[SPARK-20367] Properly unescape column names of partitioning columns parsed from paths.

## What changes were proposed in this pull request? When infering partitioning schema from paths, the column in parsePartitionColumn should be unescaped with unescapePathName, just like it is being done in e.g. parsePathFragmentAsSeq. ## How was this patch tested? Added a test to FileIndexSuite. Author: Juliusz Sompolski <julek@databricks.com> Closes #17703 from juliuszsompolski/SPARK-20367.
author: Juliusz Sompolski <julek@databricks.com> 2017-04-21 09:49:42 +0800
committer: Wenchen Fan <wenchen@databricks.com> 2017-04-21 09:49:42 +0800
commit: 0368eb9d86634c83b3140ce3190cb9e0d0b7fd86 (patch)
tree: 5e065ab20c9b78b738d082eedc9d5b287fefa44c /sql
parent: 592f5c89349f3c5b6ec0531c6514b8f7d95ad8da (diff)
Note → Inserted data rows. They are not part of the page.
/-- 01 R20 (with the counting of R18 and R19): ENC_POS holds the signed count of quadrature counts since reset, and every tick
latches it into TICK_ENC_POS. Where the registers have been reset it reads 0; an accepted change of one level moves it by one,
up in the forward order 00, 10, 11, 01 and down in the other, with the sense turned by ENC_CTL bit 4; when both levels change
the position stays and the error is counted and noted; without the enable, and without a change, only the levels are kept; and
the work with which every tick ends its frame leaves it in TICK_ENC_POS. -/
def Obligations.EncoderPositionIsCountedAndLatched : Prop :=
  (∀ d : Dev, d.regs = [] → d.rd Reg.GLB_ENC_POS = 0)
  ∧ (∀ (s : State) (a b : Bool) (t : Time), s.alive = true → s.dev.sec.bscan = false → s.dev.on domCORE = true →
      let d := s.dev
      let d1 : Dev := { d.at t with glb := { d.glb with encA := a, encB := b } }
      let up := (decide ((encPhase d.glb.encA d.glb.encB + 1) % 4 = encPhase a b)) != d.b Reg.GLB_ENC_CTL 4
      (d.b Reg.GLB_ENC_CTL 5 = false → exec (.encEdgeAccepted a b t) s = .next { s with dev := d1 })
      ∧ (d.glb.encA = a → d.glb.encB = b → exec (.encEdgeAccepted a b t) s = .next { s with dev := d1 })
      ∧ (d.b Reg.GLB_ENC_CTL 5 = true → d.glb.encA ≠ a → d.glb.encB ≠ b →
          ∃ m e : Dev, exec (.encEdgeAccepted a b t) s = .next { s with dev := e } ∧ m.Noted Ev.ENC_ERROR e
            ∧ d1.OnlyRegs [Reg.GLB_ENC_ERR_CNT] m ∧ m.rd Reg.GLB_ENC_ERR_CNT = satInc (d.rd Reg.GLB_ENC_ERR_CNT))
      ∧ (d.b Reg.GLB_ENC_CTL 5 = true → ((d.glb.encA ≠ a ∧ d.glb.encB = b) ∨ (d.glb.encA = a ∧ d.glb.encB ≠ b)) →
          ∃ e : Dev, exec (.encEdgeAccepted a b t) s = .next { s with dev := e }
            ∧ e = { d1 with regs := e.regs, glb := { d1.glb with encAcc := e.glb.encAcc } }
            ∧ e.rd Reg.GLB_ENC_POS = (if up then d.rd Reg.GLB_ENC_POS + 1 else d.rd Reg.GLB_ENC_POS - 1)
            ∧ (∀ r, r ≠ Reg.GLB_ENC_POS → e.rd r = d.rd r)
            ∧ e.glb.encAcc = (if d.glb.src = .encoder ∧ d.f Reg.GLB_ENC_TICK_DIST 23 0 ≠ 0 then
                d.glb.encAcc + (if up then 1 else -1) * ((d.f Reg.GLB_ENC_SCALE 23 0 : Nat) : Int) else d.glb.encAcc)))
  ∧ (∀ (k : TickKind) (t : Time) (fr : Option Word) (o : TickObs) (d : Dev),
      (Dev.frameEnd k t fr o d).2.rd Reg.GLB_TICK_ENC_POS = (Dev.frameEnd k t fr o d).2.rd Reg.GLB_ENC_POS)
download: spark-0368eb9d86634c83b3140ce3190cb9e0d0b7fd86.tar.gz
spark-0368eb9d86634c83b3140ce3190cb9e0d0b7fd86.tar.bz2
spark-0368eb9d86634c83b3140ce3190cb9e0d0b7fd86.zip
2 files changed, 13 insertions, 1 deletions
diff --git a/sql/core/src/main/scala/org/apache/spark/sql/execution/datasources/PartitioningUtils.scala b/sql/core/src/main/scala/org/apache/spark/sql/execution/datasources/PartitioningUtils.scala
index c3583209ef..2d70172487 100644
--- a/sql/core/src/main/scala/org/apache/spark/sql/execution/datasources/PartitioningUtils.scala
+++ b/sql/core/src/main/scala/org/apache/spark/sql/execution/datasources/PartitioningUtils.scala
@@ -243,7 +243,7 @@ object PartitioningUtils {
     if (equalSignIndex == -1) {
       None
     } else {
-      val columnName = columnSpec.take(equalSignIndex)
+      val columnName = unescapePathName(columnSpec.take(equalSignIndex))
       assert(columnName.nonEmpty, s"Empty partition column name in '$columnSpec'")
 
       val rawColumnValue = columnSpec.drop(equalSignIndex + 1)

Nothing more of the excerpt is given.